In the age of globalization labor markets are a major pillar of prosperity on the scale of the entire population. It can be argued that human resources have never before had such a profound impact on the world. Recent history shows that a single talent can change economies and societies across the globe. The achievements of Bill Gates, Angela Merkel, Henry Ford, or Oprah Winfrey are only a few spectacular examples of how individuals can affect the lives of millions. Technical acumen, social awareness, or passion for science—any type of a skill can be a valuable asset when recognized, supported, and put to good use. Wherever humans are concerned, jobs and careers are a significant part of the equation. This is always a matter of how one is making a living, which is directly dependent on what competencies one possesses. However, whether employed, freelancing, or a business owner, there is no doubt that professional choices are heavily constrained by a major player—labor market demands. As is apparent in the literature, minimalizing dissimilarity between skills needs and supply is the primary concern of policy makers around the world. Significant time, careful investigation, and financial resources are required to balance labor markets. Therefore employers, professional associations, educational bodies, governments, global agencies, and many more actively cooperate to develop tools that allow for assessing and forecasting skill needs.
In the European context, the creation of a unified labor market is undoubtedly one of the major achievements of the European Union. Although it struggles with the typical challenges arising from economic and cultural diversity, its key advantage is the support of the workforce mobility, therefore the harmonic development of all member states. A number of tools and initiatives have been put in place to facilitate transparency of skills and qualifications, and to help people moving across academic institutions, companies, sectors, and countries throughout Europe. Educational and occupational proxies are the two reference points commonly applied in such evaluations. They support highly aggregated measures such as skills demand and supply, which are typical for research conducted nationally and internationally to support effective labor market policies. In recent years, however, through the wide spread of information technology and the Internet, lower-level research has been gaining much attention. Using this approach, small multidisciplinary teams can process large repositories of digital data using data mining tools that are already well established in areas such as economic and financial modeling. Although employment is still mostly a subject of cumbersome high-level analysis, various authors have documented the successful extraction of information about skill demands through implementing machine learning algorithms and applying them to publicly available data.
The following section discusses skills research in more detail. I also explain the personal motivation behind the project later in this paper.

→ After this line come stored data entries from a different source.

end Sys2Proof.Machine
end

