/-- The region runs as from GO with fold anchor a (R352, R363): frond 0 becomes active where it is loaded. Instants that lie before the
region leaves the hold are skipped, those of command switches too (R354, R358). -/
def Dev.launch (d : Dev) (p a : Nat) : Dev :=
  let d := (d.tilesOf p).foldl (fun d n => d.modTile n fun t =>
    let t := { t with held := false, lastIssued := 7 }
    if (t.frond 0).loaded then ({ t with active := some 0 } : Tile).startFrond 0 else { t with active := none }) d
  let d := d.modRegion p fun r =>
    { r with anchor := a, goAt := none, steps := r.steps.map fun x => x.from_ a r.period d.now
             switches := r.switches.filter fun x => decide (d.now ≤ x.due) }
  d.setRegionState p rgRunning

/-- Every queue of tile n announces its epoch to its remote grants (R425). -/
def Dev.announce (d : Dev) (n : Nat) : Dev := (List.range 64).foldl (fun d q => d.reopenQueue n q true) d

/-- REGION_START: at the time GO named, or at once when it has passed, the region leaves the hold (R352, R425). -/
def execRegionStart (part : PartId) (s : State) :=
  run (fun d =>
    let p := part.val
    match (d.region p).goAt with
    | some t =>
      if d.regionState p = rgLoaded && decide (t ≤ lastTime) then
        let d := (d.toTime t).launch p t
        (d.tilesOf p).foldl (fun d n => d.announce n) d
      else d
    | none => d) s

end Sys2Proof.Machine
end

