-- ==== Sys2Proof/Machine/Fold.lean ====
section
/-! DEFINITION. Folding (R59, R354 to R358), drains (R359 to R363), and what restarts a drained region (R245, R363). -/

namespace Sys2Proof.Machine

/-! ## A tile's switch (R355 to R357) -/

/-- A fold mode by its code; a reserved code is never stored. -/
def foldMode (k : Nat) : FoldMode := if k = 1 then .retire else if k = 2 then .forced else .park

/-- An instant reaches a tile in RUN: the active frond is only counted; another begins its switch (R355). -/
def Tile.beginFold (t : Tile) (r : FoldReq) : Tile :=
  let t := { t with foldStep := r.step.getD t.foldStep }
  if t.active = some r.frond then t
  else
    { t with foldReq := some r, foldSt := if r.mode = .retire && t.active.isSome then .drainOld else .wait }

/-- A fold instant for tile n (R355, R357): one that finds an earlier switch under way waits, counts in OVERRUNS and is
recorded once per region load. -/
def Dev.foldAt (d : Dev) (n : Nat) (r : FoldReq) : Dev :=
  let t := d.tile n
  if t.foldSt = .run then
    let d := if t.active = some r.frond then d.add (TILE_FOLD_SWITCHES_V n) 1 else d
    d.modTile n fun t => t.beginFold r
  else
    let first := match t.foldReq with | some x => x.instant | none => d.now
    let d := d.modTile n fun t =>
      { t with foldWait := t.foldWait ++ [r], overruns := min (t.overruns + 1) 65535, overrunLogged := true }
    if t.overrunLogged then d
    else d.log { cls := 9, sev := 2, part := t.part, tile := some n,
                 detail := leBytes 1 (r.step.getD 0xFF) ++ leBytes 1 r.frond ++ [0, 0] ++ leBytes 4 (min (d.now - first) (2 ^ 32 - 1)) }

/-- The tiles of a step's rectangle get its instant. -/
def Dev.foldStepAt (d : Dev) (p : Nat) (x : FoldStep) (step : Option Nat) : Dev :=
  ((rectTiles x.x0 x.y0 x.x1 x.y1).filter fun n => (d.tile n).part == p).foldl
    (fun d n => d.foldAt n ⟨step, x.frond, foldMode x.mode, x.due⟩) d

/-- FOLD_INSTANT: a step of the plan, or the earliest command switch, falls due (R354, R358). -/
def execFoldInstant (part : PartId) (step : Option (Fin 256)) (s : State) :=
  run (fun d =>
    let p := part.val
    let r := d.region p
    let st := d.regionState p
    if !(st = rgRunning || st = rgDraining || st = rgDrained) then d
    else
      match step with
      | some i =>
        match r.steps[i.val]? with
        | some x =>
          if lastTime < x.due then d
          else
            let d := d.toTime x.due
            let d := d.modRegion p fun r => { r with steps := lset r.steps i.val { x with due := x.due + r.period } }
            d.foldStepAt p x (some i.val)
        | none => d
      | none =>
        match r.switches.foldl (fun (m : Option FoldStep) x => match m with
            | some y => if x.due < y.due then some x else some y
            | none => some x) none with
        | some x =>
          if lastTime < x.due then d
          else
            let d := d.toTime x.due
            let d := d.modRegion p fun r => { r with switches := dropFirst (fun y => y == x) r.switches }
            d.foldStepAt p x none
        | none => d) s

/-- No entry of frond f stays in the tile's queues (R355). -/
def Tile.noEntries (t : Tile) (f : Nat) : Bool := t.queues.all fun q => q.2.countOf f == 0 && q.2.extOf f == 0

/-- FOLD_OLD_DRAINED (R355). -/
def execFoldOldDrained (tile : TileId) (s : State) :=
  run (fun d => d.modTile tile.val fun t =>
    match t.foldSt, t.active with
    | .drainOld, some f => if t.noEntries f then { t with foldSt := .wait } else t
    | _, _ => t) s

/-- Nothing of frond f holds the switch: every completion counter is 0 and no send or tally operation is in flight, that of a strand
stopped meanwhile included (R86, R355). -/
def Tile.switchReady (t : Tile) (f : Nat) : Bool :=
  (List.range 8).all fun s =>
    let x := t.strand f s
    x.k.all (fun c => c.cnt == 0) && x.late.isEmpty && !(x.st == .wait && (x.wait == .send || x.wait == .tally))

/-- FOLD_SWITCH_BEGIN: the 16-cycle switch begins, and TILE_FOLD_LATE records its delay (R355). -/
def execFoldSwitchBegin (tile : TileId) (s : State) :=
  run (fun d =>
    let n := tile.val
    let t := d.tile n
    match t.foldSt, t.foldReq with
    | .wait, some r =>
      if (match t.active with | some f => t.switchReady f | none => true) then
        let late := max (d.get (TILE_FOLD_LATE_V n)) (d.now - r.instant)
        (d.set (TILE_FOLD_LATE_V n) late).modTile n fun t => { t with foldSt := .switch, switchAt := d.tick }
      else d
    | _, _ => d) s

/-- Frond f is retired on the tile: its contexts are zeroed and its bights reset (R356). -/
def Tile.retire (t : Tile) (f : Nat) : Tile :=
  let t := (List.range 8).foldl (fun t s => t.modStrand f s fun _ => Strand.init) t
  let t := ((List.range 15).map (· + 1)).foldl (fun t h => t.modBight f h fun b =>
    { Bight.init with valid := b.valid, base := b.base, lines := b.lines }) t
  t.modFrond f fun x => { x with retired := true, ran := false }

/-- Under FORCED every entry of frond f is discarded, counted, and its credit returned (R356). -/
def Dev.forceOut (d : Dev) (n f : Nat) : Dev :=
  (List.range 64).foldl (fun d q =>
    let (d, k) := d.discardFrond n q f
    d.add (TILE_FOLD_DISCARD_V n) k) d

/-- The steps that waited for a switch are taken in order, until one begins another switch (R357). -/
def Dev.foldNext (d : Dev) (n : Nat) : List FoldReq → Dev
  | [] => d
  | x :: rest =>
    let d := (d.modTile n fun t => { t with foldWait := rest }).foldAt n x
    if (d.tile n).foldSt = .run then Dev.foldNext d n rest else d

/-- FOLD_SWITCH_END: the new frond becomes active (R355, R356), and the switches that waited are taken (R357). -/
def execFoldSwitchEnd (tile : TileId) (s : State) :=
  run (fun d =>
    let n := tile.val
    let t := d.tile n
    match t.foldSt, t.foldReq with
    | .switch, some r =>
      let d := d.toTick (t.switchAt + 16)
      let d := match t.active with
        | some f =>
          if r.mode = FoldMode.park then d
          else (if r.mode = FoldMode.forced then d.forceOut n f else d).modTile n fun t => t.retire f
        | none => d
      let g := r.frond
      let d := d.modTile n fun t =>
        let t := { t with active := some g, foldSt := .run, foldReq := none, lastIssued := 7 }
        let t := t.modFrond g fun x => if x.retired then { x with retired := false, gen := (x.gen + 1) % 256 } else x
        if (t.frond g).ran then t else t.startFrond g
      let d := (d.add (TILE_FOLD_SWITCHES_V n) 1).wakeAll n
      d.foldNext n (d.tile n).foldWait
    | _, _ => d) s

/-- A write of PART_Pp_SWITCH (R358, R366). -/
def Dev.switchWr (d : Dev) (c : Cred) (p : Nat) (v : Nat) : Dev × Byte :=
  partWr c p d fun d =>
    let d := (((d.take (PART_P_SWITCH_RECT p) v).take (PART_P_SWITCH_FROND p) v).take (PART_P_SWITCH_MODE p) v).w1c (PART_P_SWITCH_REFUSED p) v
    if bit v 0 = 0 then (d, stOk)
    else
      let w := d.get (PART_P_SWITCH_RECT p)
      let (x0, y0, x1, y1) := (bits w 15 12, bits w 11 8, bits w 7 4, bits w 3 0)
      let f := d.get (PART_P_SWITCH_FROND p)
      let m := d.get (PART_P_SWITCH_MODE p)
      let ts := rectTiles x0 y0 x1 y1
      let ok := decide (x0 ≤ x1) && decide (y0 ≤ y1) && decide (m ≤ 2) &&
        ts.all fun n => (d.tile n).part == p && ((d.tile n).frond f).loaded
      let x : FoldStep := ⟨0, x0, y0, x1, y1, f, m, unpackTime (d.get (PART_P_SWTIME_V p))⟩
      (if ok then d.modRegion p fun r => { r with switches := r.switches ++ [x] } else d.flag (PART_P_SWITCH_REFUSED p) true, stOk)
/-- SWITCH_COMMAND (R358): the value written to PART_Pp_SWITCH with GO set. -/
def execSwitchCommand (cred : Cred) (part : PartId) (value : Word) (s : State) :=
  run (fun d => ended (d.switchWr cred part.val (setBits value.toNat 0 0 1))) s

/-! ## Drains (R359 to R361) -/

/-- The partition holds no flit in any router or link, nor one that waits at a tile (R361). -/
def Dev.meshEmpty (d : Dev) (p : Nat) : Bool :=
  let own (f : Flit) : Bool := f.part == p
  d.routers.all (fun r => r.2.inq.all (fun q => !q.2.any own) && r.2.outs.all (fun c => c.2.lanes.all fun l => !l.2.fly.any own) &&
    r.2.reds.all fun e => !e.2.bufs.any fun b => own b.2) &&
  (d.tilesOf p).all fun n => (d.tile n).arrivals.isEmpty && (d.tile n).outbox.isEmpty

/-- No Nopra message of the partition waits for a window or an acknowledgement (R361). -/
def Dev.nopraEmpty (d : Dev) (p : Nat) : Bool :=
  (d.tilesOf p).all (fun n => (d.tile n).railOut.isEmpty) &&
  d.ctxs.all fun c =>
    c.2.txq.all (fun m => m.part != p) && c.2.unacked.all (fun m => m.part != p) &&
    (c.2.items.isEmpty || d.get (NOP_CTX_CFG_PART c.1) != p)

/-- The tiles of partition p that are not empty (R360). -/
def Dev.notEmpty (d : Dev) (p : Nat) : List Nat := (d.tilesOf p).filter fun n => !(d.tile n).isEmpty

/-- The drain may complete (R361). -/
def Dev.drained (d : Dev) (p : Nat) : Bool :=
  (d.notEmpty p).isEmpty && d.meshEmpty p && d.nopraEmpty p &&
  ((d.region p).drainMode != 0 || d.get (ADM_P_STATUS_OUTSTANDING p) == 0)

/-- Under policy RETAIN a DRAINED region's quarters that hold a retained line go to RETAIN and the others to OFF (R245). -/
def Dev.parkQuarters (d : Dev) (p : Nat) : Dev :=
  if d.get (PART_P_CFG_RETENTION p) ≠ 2 then d
  else (d.tilesOf p).foldl (fun d n =>
    let t := d.tile n
    let code (j : Nat) : Nat :=
      if t.retained.any fun r => linesMeet r.start r.count (j * 24576) 24576 then 1 else 0
    let d := d.set (TILE_SP_POWER_REQ n) ((List.range 4).map fun j => code j * 4 ^ j).sum
    d.modTile n fun t => (List.range 4).foldl (fun t j => t.startPower j (code j)) t) d

/-- A drain ends (R361). After a drain of R362 the requests still outstanding have failed (R431): the
fault has made their delivery impossible, so a promise among them is missed (R71). -/
def Dev.drainEnd (d : Dev) (p : Nat) : Dev :=
  let r := d.region p
  let d := d.set (PART_P_DSTATUS_CYCLES p) (min (d.tick - r.drainAt) (2 ^ 32 - 1))
  let d := d.setRegionState p rgDrained
  let d := if d.is (PART_P_RSTATUS_FAULTED p) then (d.reqs.filter fun x => x.part == p).foldl (fun d x => (d.miss x).withdraw x 4) d else d
  d.parkQuarters p

/-- DRAIN_COMPLETE (R361). -/
def execDrainComplete (part : PartId) (s : State) :=
  run (fun d =>
    let p := part.val
    if d.regionState p = rgDraining && d.drained p then
      (((d.flag (PART_P_RSTATUS_STUCK p) false).set (PART_P_DSTATUS_NOT_EMPTY p) 0).set (PART_P_DSTATUS_FIRST_STUCK p) 0).drainEnd p
    else d) s

/-- DRAIN_LIMIT (R361): a drain that has not completed in LIMIT cycles ends STUCK. -/
def execDrainLimit (part : PartId) (s : State) :=
  run (fun d =>
    let p := part.val
    if d.regionState p ≠ rgDraining || d.drained p then d
    else
      let d := d.toTick ((d.region p).drainAt + d.get (PART_P_DRAIN_LIMIT p))
      let bad := d.notEmpty p
      let d := d.flag (PART_P_RSTATUS_STUCK p) true
      let d := (d.set (PART_P_DSTATUS_NOT_EMPTY p) bad.length).set (PART_P_DSTATUS_FIRST_STUCK p) (bad.headD 0)
      let d := d.log { cls := 0xA, sev := 3, part := p, detail := leBytes 2 bad.length ++ leBytes 1 (bad.headD 0) }
      d.drainEnd p) s

/-! ## RESUME and RESTART (R363) -/

/-- The region's quarters are brought ON (R245). -/
def Dev.wakeRegion (d : Dev) (p : Nat) : Dev :=
  (d.tilesOf p).foldl (fun d n =>
    ((List.range 4).foldl (fun d j => d.loseQuarter n j) (d.set (TILE_SP_POWER_REQ n) 0xAA)).modTile n Tile.allOn) d

/-- RESUME: the region runs on where the drain left it (R363). -/
def Dev.resume (d : Dev) (p : Nat) : Dev :=
  if d.regionState p ≠ rgDrained || d.is (PART_P_RSTATUS_FAULTED p) then d.flag (PART_P_RSTATUS_REFUSED p) true
  else
    let d := (d.flag (PART_P_RSTATUS_STUCK p) false).flag (ADM_P_CTRL_HOLD p) false
    (d.wakeRegion p).setRegionState p rgRunning

/-- What a recovery restart leaves of a tile: contexts, bights, splices, hitches and tallies are reset, its engines hold
nothing, and its fold state is RUN (R363). -/
def Tile.restart (t : Tile) : Tile :=
  { t with
    strands := [], splices := t.splices.map fun e => (e.1, { e.2 with head := 0, overs := false, entries := [] }), smem := []
    bights := t.bights.map fun e => (e.1, { Bight.init with valid := e.2.valid, base := e.2.base, lines := e.2.lines })
    hitches := [], tallies := []
    mx := Engine.init, vx := Engine.init, dma0 := Engine.init, dma1 := Engine.init, fc := Engine.init
    routes := t.routes.map fun e => (e.1, { e.2 with waiters := [] })
    fronds := t.fronds.map fun e => (e.1, { e.2 with ran := false, stopped := false, retired := false })
    foldSt := .run, foldReq := none, foldWait := [] }

/-- RESTART: the recovery restart of a DRAINED region, refused with a fenced tile (R285, R286, R363). -/
def Dev.restart (d : Dev) (p : Nat) : Dev :=
  let ts := d.tilesOf p
  if d.regionState p ≠ rgDrained || ts.any (fun n => (d.tile n).fenced) then d.flag (PART_P_RSTATUS_REFUSED p) true
  else
    let d := (d.flag (PART_P_RSTATUS_FAULTED p) false).flag (PART_P_RSTATUS_STUCK p) false
    let d := d.wakeRegion p
    let d := ts.foldl (fun d n => d.modTile n Tile.restart) d
    let d := ts.foldl (fun d n => (List.range 64).foldl (fun d q => d.advanceEpoch n q) d) d
    let d := if d.is (PART_P_DRAIN_REOPEN p) then
        (ts.foldl (fun d n => (List.range 64).foldl (fun d q => d.reopenQueue n q false) d) d).feedAll p
      else d
    d.launch p (d.region p).anchor

/-- A write of PART_Pp_DRAIN (R359, R363, R366). -/
def Dev.drainWr (d : Dev) (c : Cred) (p : Nat) (v : Nat) : Dev × Byte :=
  partWr c p d fun d =>
    let d := ((d.take (PART_P_DRAIN_LIMIT p) v).take (PART_P_DRAIN_MODE p) v).take (PART_P_DRAIN_REOPEN p) v
    let m := d.get (PART_P_DRAIN_MODE p)
    let d := if bit v 0 = 1 && d.regionState p = rgRunning && m ≤ 1 then d.beginDrain p m false else d
    let d := if bit v 1 = 1 then d.resume p else d
    (if bit v 2 = 1 then d.restart p else d, stOk)

/-- The RW fields of PART_Pp_DRAIN as they stand. -/
def Dev.drainNow (d : Dev) (p : Nat) : Nat :=
  d.get (PART_P_DRAIN_LIMIT p) * 2 ^ 32 + d.get (PART_P_DRAIN_MODE p) * 16 + d.get (PART_P_DRAIN_REOPEN p) * 8

/-- DRAIN_START (R359): the value written to PART_Pp_DRAIN with START set. -/
def execDrainStart (cred : Cred) (part : PartId) (value : Word) (s : State) :=
  run (fun d => ended (d.drainWr cred part.val (setBits value.toNat 0 0 1))) s
/-- RESUME (R363). -/
def execResume (cred : Cred) (part : PartId) (s : State) :=
  run (fun d => ended (d.drainWr cred part.val (d.drainNow part.val + 2))) s
/-- RESTART (R363), with REOPEN as given. -/
def execRestart (cred : Cred) (part : PartId) (reopen : Bool) (s : State) :=
  run (fun d => ended (d.drainWr cred part.val (setBits (d.drainNow part.val) 3 3 (boolBit reopen) + 4))) s

end Sys2Proof.Machine
end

3. Vacancy Data Mining with RapidMiner

This R-based data mining project is built upon earlier work completed in RapidMiner. In this preliminary exercise, I developed a three-step flexible framework for examining the content of job advertisements based on two types of information: job titles and job descriptions. I used data published through the IrishJobs.ie domain between January and October 2014, a sample of 4846 IT vacancies. In the first step, I identified occupations represented in the given dataset. The JobTitle attribute was tokenized and frequent terms were selected to manually label all records and separate them into exclusive classes as follows: Administrator (254), Analyst (289), Consultant (208), Lead (1065), Designer (90), Developer (1257), Engineer (612), Specialist (156), Support (553), and Tester (362). Next I ran a number of classification and clustering algorithms to find the best method for automated segmentation of the vacancies. Dealing with a special type of variable, textual data, I applied appropriate pre-processing techniques to improve the performance of the models. I tested various combinations of the algorithms, attributes, and transformations to identify the optimal approach. I reached the best results implementing classification techniques, namely Naïve Bayes (73.81% accuracy) and K-Nearest Neighbors (84.25% accuracy). I took into account the percentage of misclassified examples, as well as the time and effort required to build a model. The overall accuracy of 84.25% for the algorithm with k = 1 was satisfactory, especially in comparison with the poor results achieved by using clustering techniques. Having all IT vacancy data sorted into uniform groups, I performed visualizations and examined competency requirements using web-based word clouds. With this simple and freely accessible tool I was able to identify key terms within the JobDescription attribute that apprehended the skill needs for the 10 occupational categories previously identified within the given dataset.
The RapidMiner exercise provided strong evidence of the applicability of text mining in the context of vacancy and skills analysis. Some important findings emerged. Firstly, job titles can oftentimes be ambiguous and fail to reflect the true nature of the work. This poses a challenge in manually sorting vacancies into occupational groups based on job titles, especially for large datasets. An accurate algorithm can automate and improve the process by separating examples based on the analysis of job descriptions that contain more details about a vacant position. Secondly, a word vector representing the terms’ occurrences allows for extracting meaningful information about skills in demand, included for the first time in the 2014 annual vacancy report produced for the Expert Group on Future Skills Needs in Ireland []. Therefore, to promote using text mining analysis in evaluating vacancy data, we decided to improve the method by developing a procedure that could be easily replicated by a wider audience and used on a regular basis. For that, we selected R, which provides all required functionality within a single environment, as detailed in the following section.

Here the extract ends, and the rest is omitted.